Congrats on the new tank.
--
Paul


----------



## hiroku (Nov 7, 2012)

thanks ya I was worried too I ask the owner at AI and he said it was fine i have no idea who's right or wrong but i guess better safe than sorry i'll take some out and put smaller ones 
I was up till 2 doing it I wanted to get a bit more air in there for the fish I will top off the tank tonight lol!


----------



## boun (Feb 16, 2012)

Setup looks good. I concer with amount of the rocks/weight. There could be to much pressure on the right. Also noted that the tank is not level as well. It might be due to much weight on the right since the water line on the left is lower.
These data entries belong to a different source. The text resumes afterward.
/-! ### Fences (R549–R553, R557) -/

/-- Bytes that lie behind a fence (Table 16.9). -/
def fenceSize (f : Nat) : Nat :=
  if f < 128 then 0x40000 else if f < 256 then 0x20000 else if f < 260 then 0x1000000 else if f = 260 then 48 * 2 ^ 30
  else if f = 261 then 2 ^ 64 else 0x100000
/-- A region or default is written as a whole, or refused (R552). -/
def State.fenceWrite (s : State) (f r : Nat) (dflt en : Bool) (start last perm : Nat) : Nat × State :=
  if 278 < f then (0x812, s)
  else if dflt then (0, s.modCus fun c => { c with defaults := tput fenceDefault (perm % 2 ^ 24) f c.defaults })
  else if 15 < r ∨ last < start ∨ fenceSize f < last + 16 then (0x812, s)
  else (0, s.modCus fun c => { c with regions := cput {} ⟨start, last, en, perm % 2 ^ 24⟩ (f * 16 + r) c.regions })

/-- FENCE_WRITE, on channels 48 to 51 only. -/
def execFenceWrite (s : State) : Outcome :=
  done (s.custServe 0x10 fun ch w s => plainResult (
    let v := nth 0 w 1
    if 51 < ch then (0x802, s)
    else if v &&& (2 ^ 64 - 1 - 0x30F01FF) ≠ 0 ∨ 2 ^ 24 ≤ nth 0 w 4 then (0x801, s)
    else s.fenceWrite (v % 512) (natField v 19 16) (v.testBit 25) (v.testBit 24) (nth 0 w 2 / 16 * 16) (nth 0 w 3 / 16 * 16) (nth 0 w 4)))

/-- A register of CD instance 3. -/
def fnReg (off : Nat) : Nat := cdReg 3 off
/-- A write to FN_CMD by the host passes its fence (Tables 16.9 and 16.10); custody firmware writes it directly. `f` acts and
answers the status. -/
def State.fnCmd (s : State) (cust : Bool) (f : State → Nat × State) : State :=
  let who := if cust then clsCust else clsHost
  match s.fenceFail (261 + tCD) who accW (3 * 0x1000 + 0x120) 4 with
  | some a => (s.violation (261 + tCD) who accW a).discard (cdPage 3)
  | none =>
    let (st, s) := f s
    (s.wrn (fnReg 0x124) st).took (cdPage 3)
/-- FN_SEL: fence and region. -/
def State.fnSel (s : State) : Nat × Nat := (s.fld (fnReg 0x100) 8 0, s.fld (fnReg 0x100) 19 16)

/-- WRITE_REGION: the selected region from FN_START, FN_END, FN_PERM and FN_RCTL. -/
def execWriteRegion (cust : Bool) (s : State) : Outcome :=
  done (s.fnCmd cust fun s =>
    s.fenceWrite s.fnSel.1 s.fnSel.2 false (s.fld (fnReg 0x11C) 0 0 == 1) (s.rd64 (fnReg 0x108) / 16 * 16) (s.rd64 (fnReg 0x110) / 16 * 16)
      (s.fld (fnReg 0x118) 23 0))

/-- READ_REGION: the selected region into the FN registers. -/
def execReadRegion (cust : Bool) (s : State) : Outcome :=
  done (s.fnCmd cust fun s =>
    if 278 < s.fnSel.1 then (0x812, s)
    else
      let g := s.region s.fnSel.1 s.fnSel.2
      (0, ((((s.wr64 (fnReg 0x108) g.start).wr64 (fnReg 0x110) g.last).wrn (fnReg 0x118) g.perm).wrn (fnReg 0x11C) (b2n g.en))))

/-- WRITE_DEFAULT: the selected fence's default from FN_PERM. -/
def execWriteDefault (cust : Bool) (s : State) : Outcome :=
  done (s.fnCmd cust fun s => s.fenceWrite s.fnSel.1 0 true false 0 0 (s.fld (fnReg 0x118) 23 0))

/-- READ_DEFAULT: the selected fence's default into FN_PERM. -/
def execReadDefault (cust : Bool) (s : State) : Outcome :=
  done (s.fnCmd cust fun s =>
    if 278 < s.fnSel.1 then (0x812, s) else (0, s.wrn (fnReg 0x118) (tget fenceDefault s.cus.defaults s.fnSel.1)))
Try removing some of the rocks and see if that helps.

We would not want 125g of water and fish on your floor


----------



## hiroku (Nov 7, 2012)

haha thanks guy I will fix it when I get home but as for the level it's the basement floor not the tank lol!


----------



## Riceburner (Mar 14, 2008)

you could level the stand and the tank would be fine. 
I like a full tank too...keeps it from getting a build up at the waterline.

You could spread the Kingston rocks out as the base ones and build up from there.


----------



## MDR (Feb 20, 2012)

I wouldn't be too concerned about the glass breaking.


----------



## kuopan (Sep 6, 2010)

i wouldn't worry too much about the rocks breaking your tank. however, i noticed that when i had more rocks in my setup, my cichlids seem to get stunted in growth... I feel like they are able to grow bigger and faster with more swim space. just my opinion though...


----------



## robert77k (May 27, 2012)

I was told that you can put as much rocks as will fit in the aquarium. Although I admit I hold back somewhat because I just don't want to take the risk. Impact is what would break the glass however. You have to be very carefull when you are adding/removing/moving the rocks.
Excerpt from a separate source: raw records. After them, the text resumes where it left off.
-- ==== Sys2Proof/Machine/LinkProt.lean ====
section
/-!
DEFINITION. Line-rate authenticated encryption (chapter 3): the reception and acceptance of frames, grains and their
known-answer test, the trust outcome, transmission, and secure-association commands.
-/
namespace Sys2Proof.Machine

/-! ### Port open and LOCK (R502, Table 16.5) -/

/-- A frame is dropped before port open or under LOCK: PRE_OPEN_DROP, and PRE_OPEN for the first one (R502, R514). -/
def State.preOpenDrop (s : State) : State :=
  let s := s.bump (pageNo tGLB 0) 0 0 1
  if s.portsOpen || s.st.preOpen then s else { s with st := { s.st with preOpen := true } }.irq (pageNo tGLB 0) 4

/-! ### Acceptance (Table 3.2) -/

/-- Registers of the SC page of a lane's dram. -/
def scReg (n off : Nat) : Nat := ra tSC (n / 16) off
/-- SC_PORT of a lane. -/
def scPort (n : Nat) : Nat := scReg n (0x140 + 4 * (n % 16))

/-- The lowest acceptable PN of a receive record. -/
def SaRec.lowest (r : SaRec) : Nat := if r.pn = 0 then 1 else max 1 (r.pn + 1 - r.window)
/-- The PN of a received frame (R93); none when the recovery would exceed 64 bits. -/
def SaRec.recover (r : SaRec) (low : Nat) : Option Nat :=
  if r.suite < 2 then some low
  else
    let l := r.lowest
    let p := (if l % 2 ^ 32 ≤ low then l / 2 ^ 32 else l / 2 ^ 32 + 1) * 2 ^ 32 + low
    if p < 2 ^ 64 then some p else none
/-- The PN fails the replay check: below the lowest acceptable PN, or marked as received (R91). -/
def replayFails (r : SaRec) (bitmap pn : Nat) : Bool :=
  decide (pn < r.lowest) || (decide (pn ≤ r.pn) && bitmap.testBit (r.pn - pn))

/-- Rows 3 and 4 of Table 3.2: the SC counter of the drop, or the context and the SCI. -/
def State.acceptTag (s : State) (p : Nat) (d : List Byte) : Except Nat (Nat × Nat) :=
  let t := tciOf d
  if t.testBit 7 || t.testBit 4 || t.testBit 3 != t.testBit 2 then .error 6
  else match s.binding p (sciOf d) with
    | none => .error 4
    | some i => .ok (i, sciOf d)

/-- Rows 5 to 7 of Table 3.2 for record `a` of context `i`: the SC counter of the drop, or the record and the PN. A
record without a key shadow counts as absent (R321). -/
def State.acceptRec (s : State) (i a low : Nat) : Except Nat (SaRec × Nat) :=
  let c := s.ctx i
  let r := c.saOf a
  if !r.inUse then .error 5
  else if r.expired then .error 10
  else if (s.ctxCached i).isSome && (s.shadow i a).isNone then .error 5
  else match r.recover low with
    | none => .error 2
    | some pn => if replayFails r (nth 0 c.bitmap a) pn then .error 2 else .ok (r, pn)

/-- Take a frame away as if it had never been accepted. -/
def State.eraseFrame (s : State) (n : Nat) : State :=
  match s.frame n with
  | none => s
  | some f => (s.releaseAll n f).delFrame n

/-- Bytes that wait in the dispatch buffer of a lane (R101, R320). -/
def State.dispatchBytes (s : State) (p : Nat) : Nat :=
  sumNat (s.fab.frames.map fun e => if e.2.src = p ∧ (e.2.place = .waiting ∨ e.2.place = .missing) then e.2.data.length else 0)

/-- A waiting frame that overflows the 2 KiB dispatch buffer of its lane is dropped whole (R101). -/
def State.overflow (s : State) (n : Nat) : State :=
  match s.frame n with
  | none => s
  | some f =>
    if (f.place = .waiting ∨ f.place = .missing) ∧ 2048 < s.dispatchBytes f.src then (s.eraseFrame n).scBump f.src 15 else s

/-- A frame is admitted to the cell buffer at its first byte: a shared cell is free and the headroom is complete
(R128). -/
def State.admits (s : State) (p : Nat) : Bool :=
  decide (0 < s.sharedFree (laneDram p)) && (s.portLanes p).all fun n => (s.lane n).headUsed = 0

/-- Note a drop that falls on the frame being received; it is counted at the frame's end. -/
def State.startDrop (s : State) (n code : Nat) (d : List Byte) : State :=
  s.modLane n fun l => { l with rxCur := none, rxDrop := code, rxDropData := d, rxSkip := false }

/-- A received frame is admitted as frame number `nextFrame`. -/
def State.admitFrame (s : State) (n : Nat) (f : Frame) : State :=
  if s.admits n then
    let k := s.fab.nextFrame
    let s := ((s.takeCells n 1).newFrame { f with cells := 1 }).modLane n fun l => { l with rxCur := some k, rxDrop := 0, rxSkip := false }
    s.overflow k
  else (s.dqBump n 1).modLane n fun l => { l with rxCur := none, rxDrop := 0, rxSkip := true }

/-- A frame begins to arrive on a lane, with its bytes up to the end of the SecTAG at least (R81, R82, R128). -/
def execRxFrameStart (n : Nat) (d : List Byte) (s : State) : Outcome :=
  done (
    if n < 1024 ∧ s.governs n ∧ s.lnState n = 4 ∧ (s.lane n).rxCur = none ∧ (s.lane n).rxDrop = 0 ∧ !(s.lane n).rxSkip then
      let et := etherType d
      let prot := s.fld (scPort n) 0 0 = 1
      let eapol := prot && et = s.fld (scReg n 0x108) 15 0 && et != 0x88E5 && s.fld (scPort n) 2 2 = 1
      let f : Frame := { src := n, data := d, rxTime := s.clk.tim, dmac := d.take 6, smac := sliceBytes d 6 6 }
      if s.lockInForce || (!s.portsOpen && !eapol) then s.startDrop n 21 d
      else if et = 0x8808 then s.startDrop n 20 d
      else if !prot then s.admitFrame n { f with place := .ingress }
      else if eapol then s.admitFrame n { f with place := .mka, eapol := true }
      else if et ≠ 0x88E5 then s.startDrop n 8 d
      else match s.acceptTag n d with
        | .error k => s.startDrop n (k + 1) d
        | .ok (i, sci) =>
          let a := tciOf d % 4
          match s.acceptRec i a (beAt d 16 4) with
          | .error k => s.startDrop n (k + 1) d
          | .ok (r, pn) =>
            let hit := (s.ctxCached i).isSome
            let s := s.kvBump (n / 256) (if hit then 3 else 4)
            s.admitFrame n { f with prot := true, ctx := i, recNo := a, saRec := r, sci := sci, pn := pn,
                                    place := if hit then .waiting else .missing }
    else s)

/-! ### The end of a received frame (R50, R51, R81, R102) -/

/-- The FCS of a whole frame: 0 right, 1 the stomp pattern, 2 wrong. -/
def fcsState (d : List Byte) : Nat :=
  let m := d.take (d.length - 4)
  let f := d.drop (d.length - 4)
  if f = fcsBytes m then 0 else if f = (fcsBytes m).map (~~~ ·) then 1 else 2

/-- SL does not match the secure data length (Table 3.2, row 3). -/
def slBad (d : List Byte) : Bool :=
  let sl := beAt d 15 1 % 64
  sl != 0 && decide (d.length - secHead d - 20 ≠ sl)

/-- The end of a frame whose drop was decided at its start. -/
def State.endDropped (s : State) (n code : Nat) (d : List Byte) (err : Bool) : State :=
  let count (s : State) : State := if code = 20 then s.lnBump n 13 1 else if code = 21 then s.preOpenDrop else s.scBump n (code - 1)
  let checked := code = 20 ∨ code = 21
  let bad := fcsState d ≠ 0
  if err then (if checked then s.lnBump n 10 1 else (count s).lnBump n 10 1)
  else if d.length < 64 then s.lnBump n (if bad then 12 else 11) 1
  else if checked then (if bad then s.lnBump n 12 1 else count s)
  else (count s)

/-- The oversize rule (R110). -/
def State.oversize (s : State) (k : Nat) : State :=
  match s.frame k with
  | none => s
  | some f =>
    if f.fwd then (s.modFrame k fun x => { x with ended := 2 }).resolveTrust k 6
    else
      let s := s.scBump f.src 8
      match f.place with
      | .parsing o => (s.parseUse o false).eraseFrame k
      | _ => if f.place = .discarded then (s.modFrame k fun x => { x with ended := 2 }).resolveTrust k 6 else s.eraseFrame k

/-- Bring the cells of a frame that has ended to its length (R127). -/
def State.fitCells (s : State) (k : Nat) : State :=
  match s.frame k with
  | none => s
  | some f =>
    if f.cells = 0 then s
    else
      let c := max 1 (cellsOf f.storedLen)
      if f.cells < c then (s.takeCells f.src (c - f.cells)).modFrame k fun x => { x with cells := c } else s

/-- What the end of a frame decides about its TRUST: 0 nothing yet or PASS, else the cause (R102). -/
def endCause (prot : Bool) (d : List Byte) (err : Bool) : Nat :=
  let fs := fcsState d
  if err then 5
  else if fs = 1 ∧ !prot ∧ 64 ≤ d.length then 7
  else if fs ≠ 0 then 3
  else if d.length < 64 then 4
  else if prot && slBad d then 8 else 0

/-- The frame being received ends (R51). -/
def State.finishFrame (s : State) (n k : Nat) (f : Frame) (rest : List Byte) (err : Bool) : State :=
  let d := f.data ++ rest
  let cause := if f.eapol then endCause false d err else endCause f.prot d err
  let s := s.modFrame k fun x => { x with data := d, ended := if err then 2 else 1 }
  let s := if err then s.lnBump n 10 1
    else if cause = 3 then s.lnBump n 12 1
    else if cause = 4 then s.lnBump n 11 1
    else if cause = 7 then s
    else (s.lnBump n 0 1).lnBump n 2 d.length
  if f.eapol then
    let s := s.eraseFrame k
    if cause = 0 then { s with fab := { s.fab with mka := s.fab.mka ++ [(n, d.take (d.length - 4))] } } else s
  else
    let s := ((s.refreshBody k).fitCells k).chargeFrame k
    if cause ≠ 0 then
      let s := s.resolveTrust k cause
      match f.place with
      | .waiting => s.endFrame k
      | .missing => s.endFrame k
      | .ingress => s.endFrame k
      | _ => s
    else if f.prot then s.overflow k
    else s.resolveTrust k 0

/-- A frame ends on a lane: its last bytes up to the FCS, or an error control block. -/
def execRxFrameEnd (n : Nat) (rest : List Byte) (err : Bool) (s : State) : Outcome :=
  done (
    let l := s.lane n
    let clear (s : State) : State := s.modLane n fun x => { x with rxCur := none, rxDrop := 0, rxDropData := [], rxSkip := false }
    let maxLen := s.fld (lnReg n 0x10) 13 0
    match l.rxCur with
    | some k =>
      let s := clear s
      match s.frame k with
      | none => s
      | some f => if maxLen < f.data.length + rest.length then s.oversize k else s.finishFrame n k f rest err
    | none =>
      if l.rxDrop ≠ 0 then
        let d := l.rxDropData ++ rest
        if maxLen < d.length then (clear s).scBump n 8 else (clear s).endDropped n l.rxDrop d err
      else clear s)

/-- A frame being received reaches byte LN_MAXFRAME + 1 (R110): the rest is discarded until the next start block. -/
def execRxOversizeDetect (n : Nat) (s : State) : Outcome :=
  done (
    let l := s.lane n
    let skip (s : State) : State := s.modLane n fun x => { x with rxCur := none, rxDrop := 0, rxDropData := [], rxSkip := true }
    match l.rxCur with
    | some k => (skip s).oversize k
    | none => if l.rxDrop ≠ 0 then (skip s).scBump n 8 else s)

/-! ### Grain dispatch (R96, R112, R160) -/

/-- Bit of a grain in SC_GRAIN_RETIRED: its word and bit for local direction `k` (0–7) and grain `g` (0–9). -/
def retiredBit (k g : Nat) : Nat := 20 * (k / 2) + 10 * (k % 2) + g
/-- Grains of direction `k` (global) that are retired. -/
def State.retired (s : State) (k : Nat) : Nat :=
  sumNat ((List.range 10).map fun g =>
    let b := retiredBit (k % 8) g
    s.fld (ra tSC (k / 8) (0x114 + 4 * (b / 32))) (b % 32) (b % 32))
/-- SC_KAT_CTL.ROTATE of a dram. -/
def State.rotating (s : State) (d : Nat) : Bool := s.fld (ra tSC d 0x10C) 0 0 = 1
/-- Grains of a direction in service: one is under test while the rotation runs (R112, R114, R115). -/
def State.grainsInService (s : State) (k : Nat) : Nat :=
  let r := s.retired k
  10 - (if r = 0 ∧ s.rotating (k / 8) then 1 else r)
/-- Free grains of a direction. -/
def State.freeGrainsOf (s : State) (k : Nat) : Nat := s.grainsInService k - (s.grainDir k).busy
/-- Take grains. -/
def State.takeGrains (s : State) (k n : Nat) : State := let g := s.grainDir k; s.setGrainDir k { g with busy := g.busy + n }
/-- G of a port (R96). -/
def State.gangSize (s : State) (p : Nat) : Nat := if s.isQuad p then 6 else 2

/-- The verdict-message test of R160 for a protected frame. -/
def State.isVerdictMsg (s : State) (f : Frame) : Bool :=
  f.prot && decide (ofBe f.dmac = s.svcMac f.ounce) && (s.ctx f.ctx).vsvc && s.vpOn f.ounce
/-- Keys of dispatch: no earlier frame of the lane waits before it. -/
def State.firstWaiting (s : State) (n : Nat) (f : Frame) : Bool :=
  !s.fab.frames.any fun e => decide (e.1 < n) && decide (e.2.src = f.src) && (e.2.place = .waiting || e.2.place = .missing)

/-- Dispatch of a received frame. -/
def State.dispatchIn (s : State) (n : Nat) (f : Frame) : State :=
  let k := grainDirKey f.src false
  let free := s.freeGrainsOf k
  match s.acceptRec f.ctx f.recNo (beAt f.data 16 4) with
  | .error c => (s.eraseFrame n).scBump f.src c
  | .ok (r, pn) =>
    let o := f.ounce
    let v := s.isVerdictMsg f
    if free = 0 ∨ (v ∧ 32 ≤ cget 0 s.fab.parseBusy o) then s
    else
      let size := s.gangSize f.src
      let g := if v then 1 else min size free
      let s := s.takeGrains k g
      let s := s.modFrame n fun x => { x with
        saRec := r, pn := pn, key := (s.shadow f.ctx f.recNo).getD [], gang := g, full := decide (g = size), isVerdict := v,
        place := if v then .parsing o else .ingress }
      let s := if v then (s.parseUse o true).vmBump o 0 else s
      s.refreshBody n

/-- A frame is dispatched to grains: a received frame from its dispatch buffer, or a staged frame to the egress grains
of a protected port (R96, R98). -/
def execGrainDispatch (n : Nat) (s : State) : Outcome :=
  done (
    match s.frame n with
    | none => s
    | some f =>
      match f.place with
      | .waiting => if !s.lockInForce && s.firstWaiting n f then s.dispatchIn n f else s
      | .staged l =>
        let k := grainDirKey l true
        let free := s.freeGrainsOf k
        let size := s.gangSize l
        if s.portProtect l && f.egGang = 0 && free != 0 && !s.lockInForce then
          (s.takeGrains k (min size free)).modFrame n fun x => { x with egGang := min size free, egPartial := decide (free < size) }
        else s
      | _ => s)

/-! ### ICV and commit (R91, R92, R99) -/

/-- The combiner's result for a frame: match, mismatch, or the stomp pattern (R99, R105); the gang is released. -/
def execIcvResult (n : Nat) (s : State) : Outcome :=
  done (
    match s.frame n with
    | none => s
    | some f =>
      if f.src < 1024 ∧ f.prot ∧ f.gang ≠ 0 ∧ f.icv = 0 ∧ f.ended ≠ 0 then
        let want := f.calcIcv
        let r := if f.ended = 2 then 2 else if f.recvIcv = want then 1 else if f.recvIcv = want.map (~~~ ·) then 3 else 2
        (s.freeGrains (grainDirKey f.src false) f.gang).modFrame n fun x => { x with icv := r }
      else s)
You might as well fill the tank to the top. Not only will it look alot nicer, it will also improve your water quality by giving you a bigger buffer in keeping the water stable, and you can go a little bit longer between water changes.


----------



## lilnick87 (Nov 4, 2012)

hiroku said:


> I just upgraded from a 55gg to a 125g I swore to myself the 55 was my last upgrade lol but then the bug bit again damn!
> Most ppl would call me crazy for the mixes of breed I have in the tank
> But so far they killed each other yet there are fights and battle scars but nothing fatal!
> 
> Let me know what u guys think of the decor.


It looks nice i get the same reaction from ppl i have a red tail shark in my tank loaches and a huge fish that looks like some kind of fresh water shark. I also have a male dempsey in my tank


----------